**Required work:** Only one stretch of the listing below is wanted: every line from the first to the line containing "(s.complete v) := rfl", set down exactly.

##############################

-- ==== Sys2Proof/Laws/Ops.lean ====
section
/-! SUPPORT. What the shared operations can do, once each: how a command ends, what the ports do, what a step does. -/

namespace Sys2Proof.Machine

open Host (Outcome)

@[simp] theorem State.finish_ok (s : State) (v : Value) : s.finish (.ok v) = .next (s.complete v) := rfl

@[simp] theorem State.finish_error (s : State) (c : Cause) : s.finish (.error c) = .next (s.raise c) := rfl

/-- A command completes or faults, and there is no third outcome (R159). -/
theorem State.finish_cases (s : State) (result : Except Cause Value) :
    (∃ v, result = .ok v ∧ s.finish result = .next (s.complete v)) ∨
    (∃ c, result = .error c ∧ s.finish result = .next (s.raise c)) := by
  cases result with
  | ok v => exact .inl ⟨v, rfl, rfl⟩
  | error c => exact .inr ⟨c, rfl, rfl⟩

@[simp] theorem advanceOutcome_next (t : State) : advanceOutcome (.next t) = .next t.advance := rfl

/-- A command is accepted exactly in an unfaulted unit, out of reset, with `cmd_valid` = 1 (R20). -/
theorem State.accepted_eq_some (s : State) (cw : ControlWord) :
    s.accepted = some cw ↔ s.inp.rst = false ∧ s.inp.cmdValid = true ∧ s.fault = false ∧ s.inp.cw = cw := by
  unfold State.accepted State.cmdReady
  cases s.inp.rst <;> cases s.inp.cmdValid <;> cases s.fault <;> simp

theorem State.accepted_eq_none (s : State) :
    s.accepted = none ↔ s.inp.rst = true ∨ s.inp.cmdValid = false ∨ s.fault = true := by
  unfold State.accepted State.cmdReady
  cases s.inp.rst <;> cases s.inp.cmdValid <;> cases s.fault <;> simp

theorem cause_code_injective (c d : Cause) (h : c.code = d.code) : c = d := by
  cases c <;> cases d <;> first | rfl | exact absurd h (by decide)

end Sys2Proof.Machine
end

##############################

**Result of this task:**
-- ==== Sys2Proof/Laws/Ops.lean ====
section
/-! SUPPORT. What the shared operations can do, once each: how a command ends, what the ports do, what a step does. -/

namespace Sys2Proof.Machine

open Host (Outcome)

@[simp] theorem State.finish_ok (s : State) (v : Value) : s.finish (.ok v) = .next (s.complete v) := rfl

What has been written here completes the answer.